As the Coalition Government proceeds with its consultations regarding existing Employee Share Option Plans (ESOPs) legislation, Deloitte has made a submission addressed to Treasurer Joe Hockey and Minister Ian McFarlane which emphasizes the need of a more comprehensive review.
The professional services firm proposes a four-point solution which entails: a clear definition of ‘startup’; more contextual tax rules; a simplified valuation methodology for ESOP tax purposes; and standardised documentation accessible on the Australian Tax Office (ATO) web site.
In its submission, Deloitte advocates the definition of startups as “an Australian-based business with consolidated revenue of $15 million per annum or less, and providing (new) products or services for no more than ten years in Australia.”
Distribution Central CEO, Scott Frew, on the other hand said that it should not be a matter of defining companies on financial grounds.
He told ARN that “the changes shouldn’t just apply to micro-startups, it should be all privately-held companies, as they can’t trade the shares like a public company.”
This is because options offered to employees by private companies are intangible and can disappear.
Using the distribution company as an example, Frew said, “When I started Distribution Central, it was a $1.7m business. We are now approaching $300m, but I still consider myself a startup.”
“It’s a philosophy in our heads, not the fact that we are small. We are still issuing options to new staff that we want to keep motivated, so it’s still a problem for me.”

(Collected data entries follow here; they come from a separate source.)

-- ==== Sys2Proof/Machine/Queue.lean ====
section
/-!
DEFINITION. Queues and their packets (08_queue.md R194 to R229; 09_kernel.md R232, R235, R236, R239). A rafter that holds a queue's ordering
lock looks at the packet that comes next; when it can be taken, the event of its type takes and executes it.
-/

namespace Sys2Proof.Machine

/-! ### Places and packets -/

def qEn (k : Queue) : Bool := k.cfg.getLsbD 0
/-- Slots of the ring (R195, R196). -/
def qSize (k : Queue) : Nat := 2 ^ (fld k.cfg 7 4 + 4)
def qRing (k : Queue) : Nat := fld k.cfg 56 12 * 4096

/-- A field of a packet: bits `[hi:lo]`. -/
def pk (bs : List Byte) (hi lo : Nat) : Nat := bits (leNat bs) hi lo
def pkType (bs : List Byte) : Nat := pk bs 7 0
def pkSer (bs : List Byte) : Bool := decide (pk bs 8 8 = 1)
def pkMsi (bs : List Byte) : Bool := decide (pk bs 9 9 = 1)

/-- A place as an event's operand names it: ring index, and offset in a buffer plus one. -/
def placeKey (idx ib : Nat) : Nat := idx + 2 ^ 32 * ib
def keyIdx (z : Nat) : Nat := if z < 2 ^ 64 then z % 2 ^ 32 else z / 2 ^ 64 * 2 ^ 64
def keyIb (z : Nat) : Nat := z % 2 ^ 64 / 2 ^ 32

/-- Whether an index stands for that of a packet taken before its queue was enabled anew. -/
def isOld (idx : Nat) : Bool := decide (2 ^ 64 ≤ idx)

/-- Packets taken and incomplete, those of an earlier enabling first (R198). -/
def Queue.running (k : Queue) : List Taken := k.old ++ k.taken

def Queue.entry (k : Queue) (idx ib : Nat) : Option Taken := k.running.find? (fun t => t.idx == idx && t.ib == ib)

/-- The place of the packet that comes next: one to execute once more, one of the buffer at HEAD, or the ring's. -/
def Queue.place (k : Queue) : Nat × Nat :=
  match k.again, k.ibuf with
  | p :: _, _ => p
  | [], some (_, _, off) => (k.head, off + 1)
  | [], none => (k.head, 0)

/-- Whether a type's fields lie within the limits of its map (R203, R205 to R214; addresses: log 109). -/
def fieldsOk (bs : List Byte) : Bool :=
  let z (hi lo : Nat) : Bool := decide (pk bs hi lo = 0)
  let al (hi lo n : Nat) : Bool := decide (pk bs hi lo % n = 0)
  z 31 10 &&
  match pkType bs with
  | 1 => z 511 320 && z 127 32 && decide (pk bs 271 256 ≠ 0xFFFF) && al 255 192 64 && al 191 128 128
  | 2 =>
    let n := pk bs 159 144
    z 255 160 && z 63 37 && al 127 64 32 &&
      (if pk bs 35 35 = 1 then decide (1 ≤ n ∧ n ≤ 7) && z 127 64
       else decide (n ≤ 4096) && z 511 256 && (decide (n ≠ 0) || decide (pk bs 36 36 = 1)))
  | 3 => z 511 192 && z 63 32 && al 127 64 32
  | 4 => z 511 320 && z 127 64 && z 47 36 && al 191 128 8 && decide (pk bs 35 32 < 4)
  | 5 => z 511 160 && z 63 32 && al 127 64 64 && decide (1 ≤ pk bs 159 128 ∧ pk bs 159 128 ≤ 65536)
  | 6 =>
    let len := pk bs 255 192
    let src := pk bs 127 64
    let dst := pk bs 191 128
    z 511 256 && z 63 32 && decide (1 ≤ len ∧ len ≤ 2 ^ 32) && decide (src + len ≤ dst ∨ dst + len ≤ src)
  | 7 => z 511 192 && z 63 34 && al 127 64 8 && decide (pk bs 33 32 < 3)
  | 8 => z 511 80 && z 63 35
  | 9 => z 511 128 && al 127 64 8
  | 10 => z 511 128 && z 63 35 && al 127 64 2048 && decide (1 ≤ pk bs 34 32 ∧ pk bs 34 32 ≤ 4)
  | _ => false

/-- Continuation slots of an inline FEED (R206). -/
def contSlots (bs : List Byte) : Nat :=
  if pkType bs = 2 ∧ pk bs 35 35 = 1 ∧ 1 ≤ pk bs 159 144 ∧ pk bs 159 144 ≤ 7 then pk bs 159 144 / 2 else 0

/-- The event of a packet's type. -/
def packetEvent (ty : Nat) : Instr :=
  match ty with
  | 1 => .launchPacket | 2 => .feedPacket | 3 => .fencePacket | 4 => .waitPacket | 5 => .indirectPacket | 6 => .copyPacket
  | 7 => .signalPacket | 8 => .cancelPacket | 9 => .markPacket | _ => .dtloadPacket

def isPacketEvent (i : Instr) : Bool := ((upto 10).map (fun t => packetEvent (t + 1))).contains i
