/-! ### Events of the memory pipe and of waiting groups (04 R99 to R102; 05 R121; 03 R73; 10; 13 R323; 22 R492) -/

/-- STORE_QUEUE_PERFORM of a store of one lane to this device's memory writes its bytes at the physical address, low byte first, and no
other, and the entry leaves the queue. A lane whose access fails makes the entry its own record, and no byte changes (R99, R101, R380).
LOAD_RESULT_RETURN writes a result that is due to its registers, a narrow one extended by its sign; a load of scratchpad or eaves reads
there (R102, R381).
SWITCH_MARKER_COMPLETE of a marker with nothing outstanding that it waits for, at which no thread ends and no granule returns, with no trap
due and no deadlock in the block, lets the group go on (R121).
MAP_FILL_COMPLETE puts the 128 bytes of the global line into the scratchpad line, VALID and clean (R73). An L2 request enters the queue of its slice; where the queue holds 16 or others wait, a prefetch is dropped and any other request waits ahead of
it. Its line returns 21 ns later, and later than those before it, frees the place for the oldest that waits, and, with no format range enabled,
the line of a prefetch to the L2 is then in its slice (R383, R492). ICINV_COMPLETION ends the wait of
its word, after the earlier stores (R455). -/
def Obligations.MemoryEventsPerformReturnAndFill : Prop :=
  ((∀ (s : State) (e : SqEntry) (a : Acc) (q : List SqEntry) (pa : Nat) (x : TlbEntry),
    let b := s.arg.x
    let j := s.arg.y
    s.memWf = true → (s.blk b).core.isSome = true → (s.grp b j).sq = e :: q → (s.grp b j).pend = [] →
    e.kind = .store → e.fault = none → e.sent = false → mateStores (s.blk b) j e = false → e.accs = [a] → a.st ≠ 1 → a.sp = 0 →
    translate s (s.blk b).ctx (vaOf a.addr) aSTORE (s.blk b).priv = .ok s.devNo pa x → pa.testBit 39 = false → s.frr = [] →
    ∃ t, exec .storeQueuePerform s = .next t ∧ (t.grp b j).sq = q ∧
      (∀ i, i < e.size → t.byte (domAddr s.devNo pa + i) = (natLe e.size (a.lo.toNat + a.hi.toNat * 2 ^ 64)).getD i 0) ∧
      (∀ n, (∀ i, i < e.size → n ≠ domAddr s.devNo pa + i) → t.byte n = s.byte n) ∧ ∀ n, t.unitByte n = s.unitByte n) ∧
  (∀ (s : State) (e : SqEntry) (a : Acc) (q : List SqEntry) (syn det : Nat),
    let b := s.arg.x
    let j := s.arg.y
    (s.blk b).core.isSome = true → (s.grp b j).sq = e :: q → (s.grp b j).pend = [] →
    e.kind = .store → e.fault = none → e.sent = false → mateStores (s.blk b) j e = false → e.accs = [a] → a.st ≠ 1 →
    laneProbe s b a.sp a.addr e.size aSTORE = .fail syn det → det ≠ 0x1F →
    ∃ t r, exec .storeQueuePerform s = .next t ∧ SameBytes s t ∧ (t.grp b j).sq = r :: q ∧ r.id = e.id ∧
      r.fault = some (if det = 0x0B ∨ det = 0x0D then det else 0x0A) ∧ r.accs = [{ a with st := 2, syn := syn, det := det }]) ∧
  ∀ (s : State) (p : Pend) (a : Acc) (bs : List Byte),
    let b := s.arg.x
    let j := s.arg.y
    let l := s.arg.u
    (s.blk b).core.isSome = true → (s.grp b j).pend = [p] → p.id = s.arg.z → p.accs = [a] → a.lane = l → a.st ≠ 1 → a.st ≠ 2 → a.st ≠ 3 →
    (∀ i, j < i → ∀ q ∈ (s.grp b i).pend, q.iss = 0) → p.cancel = [] → (p.kind = .value ∨ p.kind = .atom ∨ p.kind = .load) →
    ((p.kind ≠ .load ∨ a.cap = true) ∧ bs = a.val ∨
      p.kind = .load ∧ a.cap = false ∧ a.sp = 1 ∧ invalidLine (s.blk b) (a.addr / 128) = none ∧ bs = padRead s b a.addr p.size ∨
      p.kind = .load ∧ a.cap = false ∧ a.sp = 2 ∧ bs = eavesRead s b a.addr p.size) →
    ∃ t, exec .loadResultReturn s = .next t ∧ SameBytes s t ∧
      (p.size ≤ 4 → (t.thr b j l).rw p.d =
        if p.signed then BitVec.ofInt 32 (sextNat (leNat bs) (8 * p.size)) else BitVec.ofNat 32 (leNat bs)) ∧
      (4 < p.size → ∀ i, i < p.size / 4 → (t.thr b j l).rw (p.d + i) = BitVec.ofNat 32 (leNat bs / 2 ^ (32 * i))) ∧
      ∀ k m r, (k = b → m = j → False) → (t.thr k m r).w = (s.thr k m r).w) ∧
  (∀ (s : State) (m : Marker),
    let b := s.arg.x
    let j := s.arg.y
    let g := s.grp b j
    g.marker = some m → (s.blk b).core.isSome = true → (s.blk b).stopped = false → g.wait = .none → g.trap = none → g.dbgStop = false →
    g.done = false → g.pend = [] → records g = 0 → dueAt (s.blk b) g Point.marker = none → (∀ l ∈ m.lanes, (g.th l).maskDue = []) →
    m.ends = [] → m.rel = false → (m.drain = true → g.runnable = []) → g.alive ≠ [] → (∀ i ∈ instances (s.blk b), deadlocked (s.blk b) i.1 i.2 = false) →
    ∃ t, exec .switchMarkerComplete s = .next t ∧ SameDevice s t ∧ NoRegs s t ∧ (t.grp b j).marker = none ∧
      SameGroups (fun g => { g.sansThreads with marker := none }) s t) ∧
  (∀ (s : State) (bs : List Byte),
    let b := s.arg.x
    let e := s.arg.y
    let i := s.arg.z
    let m := (s.blk b).map e
    s.memWf = true → (s.blk b).core.isSome = true → m.v = true → m.valid.contains i = false → m.inval.contains i = false →
    (∀ j ∈ (s.blk b).groupIds, (s.grp b j).pend = [] ∧ (s.grp b j).sq = []) → Within (s.blk b).units ((m.sline + i) * 128) 128 →
    vread { s with src := s.blkCore b } (s.blk b).ctx (lineVa m i) 128 aFILL (s.blk b).priv = .done bs → bs.length = 128 →
    ∃ t, exec .mapFillComplete s = .next t ∧ padRead t b ((m.sline + i) * 128) 128 = bs ∧ (∀ n, t.byte n = s.byte n) ∧
      ((t.blk b).map e).valid.contains i = true ∧ tget 0 ((t.blk b).map e).dirty i = 0) ∧
  (∀ (s : State), s.arg.x < 256 → (s.core s.arg.x).l2Q.length < 16 → (s.core s.arg.x).l2Wait = [] →
    let before (e : Event) : Prop := e ∈ s.agenda ∧ e.ev = .l2LineReturn ∧ e.arg.x = s.arg.x
    ∃ t, exec .l2RequestAccept s = .next t ∧ SameBytes s t ∧ (t.core s.arg.x).l2Q = (s.core s.arg.x).l2Q ++ [(s.arg.y, s.arg.z)] ∧
      ∃ e ∈ t.agenda, e.ev = .l2LineReturn ∧ e.arg = s.arg ∧ s.gts + 21 ≤ e.due ∧ (∀ v, before v → v.due < e.due) ∧
        ((∀ v, ¬before v) → e.due = s.gts + 21)) ∧
  (∀ (s : State), s.arg.x < 256 → 16 ≤ (s.core s.arg.x).l2Q.length ∨ (s.core s.arg.x).l2Wait ≠ [] → s.arg.u ≠ 0 →
    exec .l2RequestAccept s = .next s) ∧
  (∀ (s : State), s.arg.x < 256 → 16 ≤ (s.core s.arg.x).l2Q.length ∨ (s.core s.arg.x).l2Wait ≠ [] → s.arg.u = 0 →
    ∃ t, exec .l2RequestAccept s = .next t ∧ SameBytes s t ∧ t.agenda = s.agenda ∧ (t.core s.arg.x).l2Q = (s.core s.arg.x).l2Q ∧
      (t.core s.arg.x).l2Wait = (s.core s.arg.x).l2Wait ++ [[s.arg.y, s.arg.z, s.arg.u] ++ s.arg.l]) ∧
  (∀ (s : State), s.arg.x < 256 → (s.core s.arg.x).l2Wait = [] →
    ∃ t, exec .l2LineReturn s = .next t ∧ SameBytes s t ∧ t.agenda = s.agenda ∧ (t.core s.arg.x).l2Q = (s.core s.arg.x).l2Q.drop 1 ∧
      (s.arg.u = 1 → frrOn s = [] → ∃ x ∈ tget [] t.l2 (sliceOf (s.arg.y * 128)), x.line = s.arg.y)) ∧
  (∀ (s : State) (r : List Nat) (rest : List (List Nat)), s.arg.x < 256 → (s.core s.arg.x).l2Wait = r :: rest →
    ∃ t, exec .l2LineReturn s = .next t ∧ SameBytes s t ∧ (t.core s.arg.x).l2Wait = rest ∧
      (t.core s.arg.x).l2Q = (s.core s.arg.x).l2Q.drop 1 ++ [(r.getD 0 0, r.getD 1 0)]) ∧
  (∀ (s : State), thas (s.blk s.arg.y).groups s.arg.z = true → earlierLeft s s.arg.y s.arg.z s.arg.u = false →
    ∃ t, exec .icinvCompletion s = .next t ∧ ∀ p ∈ (t.grp s.arg.y s.arg.z).pend, p.id ≠ s.arg.x) ∧
  ∀ (s : State), earlierLeft s s.arg.y s.arg.z s.arg.u = true →
    ∃ t, exec .icinvCompletion s = .next t ∧ t.blks = s.blks ∧ ∃ e ∈ t.agenda, e.ev = .icinvCompletion ∧ e.arg = s.arg ∧ s.gts < e.due
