-- ==== Sys2Proof/Laws/Exec.lean ====
section
/-!
SUPPORT. What the dispatch and the table of word properties answer for each constructor, one equation each.
-/

namespace Sys2Proof.Machine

Frew said that the failure to undo the umbrella decisions made by the former Labor Government will force talent in the local IT industry to move offshore as the tax regime is draconian.
“If you’re a software developer and you want to go for a new startup, it’s better to do that in the US because you won’t get taxed on the options they’ll issue you.”
“It should be a case of ‘great employee, here’s some options – if we’re lucky enough to sell, you’ll make your bonus at that point, and pay your tax as normal at that point’. That way the employee doesn't have to pay money on something he or she doesn't necessarily have.”
The existing ESOP legislation was implemented to prevent public companies offering employees options rather than incomes to mitigate taxes.